When E.ON were negotiating with Aquila for the purchase of Midlands Electricity, discussions with Ofgem clearly indicated that merger savings would not be passed back to customers until the end of the fifth anniversary of the transaction. On the basis of this understanding, E.ON agreed to pay the £32m merger tax. The merger was sanctioned by E.ON based therefore on the belief that they would retain any subsequent merger savings from 16th January 2004 to 15th January 2009.
Basic economic theory suggests that any measure of partial productivity, such as operating costs per unit of output, will depend on the ratio of those costs to the other costs of production. Ofgem’s own consultants, Cambridge Economic Policy Associates (CEPA), pointed out the dangers of failing to consider this point in their paper for Ofgem of October 2003.
Ofgem had previously said that it would consider "regression analysis using total costs (opex and capex)" as a "sense check", and it has now done so. However, this measure of expenditure does not accord with any normal economic definition of total costs. Total costs are operating costs plus capital costs, in the sense of the cost of the services of the capital stock. Capex, on the other hand, is expenditure on additions to the capital stock.

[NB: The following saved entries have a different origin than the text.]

/-- R179: a tile becomes UP once its DELAY_SET has been sent, its fill made, and nothing holds it ABSENT or LOST. -/
def State.tryUp (s : State) (i : Nat) : State :=
  let t := s.tile i
  let held := decide (t.state = 1) && decide (2 ≤ t.cause)
  if (t.state = 1 ∨ t.state = 3) ∧ t.epoch ≠ 0 ∧ t.awaits = 0 ∧ t.fill = 0 ∧ t.delaySent ∧ !held then s.bringUp i else s

/-- R192, R204: a tile becomes LOST, which counts on port `p`; nothing changes for one that already is, or for an EMPTY slot. -/
def State.loseTileOn (s : State) (p i cause : Nat) : State :=
  let t := s.tile i
  if t.state = 1 ∨ t.state = 2 then
    let s1 := s.setTile i { t with state := 3, cause := cause, epoch := if cause = 8 then t.epoch else 0, probe := none,
                                   probes := 0, batch := false, samples := [], delaySent := false }
    let s2 := (s1.count (tfOff p 0x78)).log 144 i cause 0
    { s2 with
      glb.odo.tilesLost := s2.glb.odo.tilesLost + 1
      sch.events := s2.sch.events ++ [VoidEv.tileLost i]
      film.toUnknown := s2.film.toUnknown ++ [(i, true)] }
  else s

/-- R192: a tile becomes LOST, which counts on the port that drives it. -/
def State.loseTile (s : State) (i cause : Nat) : State := s.loseTileOn (s.drivePort i) i cause

/-- R173, R192: the hop before position `k` of port `p`'s domain leaves UP: the tiles beyond it become LOST. -/
def State.cutDomain (s : State) (p k : Nat) : State :=
  (s.domain p).foldl (fun st i =>
    if k ≤ (st.tile i).pos then (st.loseTile i 7).modTile i fun t => { t with epoch := 0 } else st) s

/-- R195: on a closed looped chain, the break is moved at the next guard to the hop before place `k` of the domain of port `p`. -/
def State.noteBreak (s : State) (p k : Nat) : State :=
  let e := p / 2 * 2
  let pe := s.port e
  if s.loopOn p ∧ pe.loopClosed ∧ pe.moveTo = none then
    s.modPort e fun x => { x with moveTo := some (if p = e then k else pe.chainLen - k) }
  else s

/-! ### Enumeration (R177, R193, R194) -/

/-- R177: send ENUM with HOP = 0 and LIMIT from port `p`, whose first hop is UP. -/
def State.startEnum (s : State) (p limit phase : Nat) : State :=
  if s.portHopUp p then
    let ep := ((s.port p).epoch + 1) % 4294967296
    let s1 := s.modPort p fun x =>
      { x with epoch := ep, enumRun := some ⟨ep, limit, [], s.clk, phase⟩, state := .enum, reEnum := false }
    s1.sendDown p (enumPkt 0 limit (s.liveF (tfOff p 4) 8 7 * 100) ep)
  else s

/-- R193, R194: enumerate the domain of port `p` afresh: a looped pair in the steps of R194, from port 2k + 1 alone where port
2k's first hop is not UP. -/
def State.enumerate (s : State) (p : Nat) : State :=
  if s.loopOn p then
    let e := p / 2 * 2
    let up := s.portHopUp e
    let clear (x : Port) : Port :=
      { x with loopClosed := false, loopBroken := !up, moveTo := none, brk := 0, chainLen := 0, enumRun := none }
    let s1 := (s.modPort e clear).modPort (e + 1) clear
    if up then s1.startEnum e 0 1 else s1.startEnum (e + 1) 0 2
  else s.startEnum p 0 0

/-- R193: enumerate again the domain of port `p` alone, within its part of a split chain. -/
def State.reEnumerate (s : State) (p : Nat) : State :=
  let pe := s.port (p / 2 * 2)
  if s.loopOn p then
    let k := if p % 2 = 0 then pe.brk else pe.chainLen - pe.brk
    if pe.chainLen = 0 ∨ k = 0 then s.enumerate p else s.startEnum p k 0
  else s.startEnum p 0 0

end Sys2Proof.Machine
end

Ofgem’s initial proposals describe the approach as not having strong theoretical foundation. The Frontier Economics report on "Balancing Incentives" (March 2003) argued that this methodology did not take account of past investment. In particular, unless all companies are at similar points in their investment cycle, the cash cost approach will ignore existing asset, and hence some companies with newer networks will appear more efficient compared with companies that have predominantly older networks. The report therefore recommended that since investment is long lived, a capital stock approach should be adopted for deriving total costs.
There is no reason to believe that capex will be a reasonable proxy for the capital stock. If the stock of capital assets is relatively low, operating expenditure is likely to be relatively higher (because it is substituting for the services of new assets) and there is likely to be a greater need for capital expenditure to increase the capital stock. Thus, Ofgem’s check might even increase the original mis-specification.
There is little to recommend a total cost measure of the sum of opex and capex other than that it can be measured fairly easily. The difficulty of measuring meaningful capital costs is said by Ofgem (and was previously said by CEPA) to make total cost benchmarking difficult to implement. The following paragraphs therefore consider such measurement.
DNO regulated accounts contain estimates of the regulatory asset base and of depreciation. "Regulatory" capital costs can therefore be estimated as the sum of that depreciation and a cost of capital (e.g. 6.5%) times the asset base.
It is possible that the regulatory estimate may not be a good estimate of the economic value of the services of capital assets because:
An alternative "CCA" measure can be constructed starting from 1990 CCA values, adding subsequent investment (all indexed to current prices using the RPI) and subtracting estimates of economic depreciation based on asset lives.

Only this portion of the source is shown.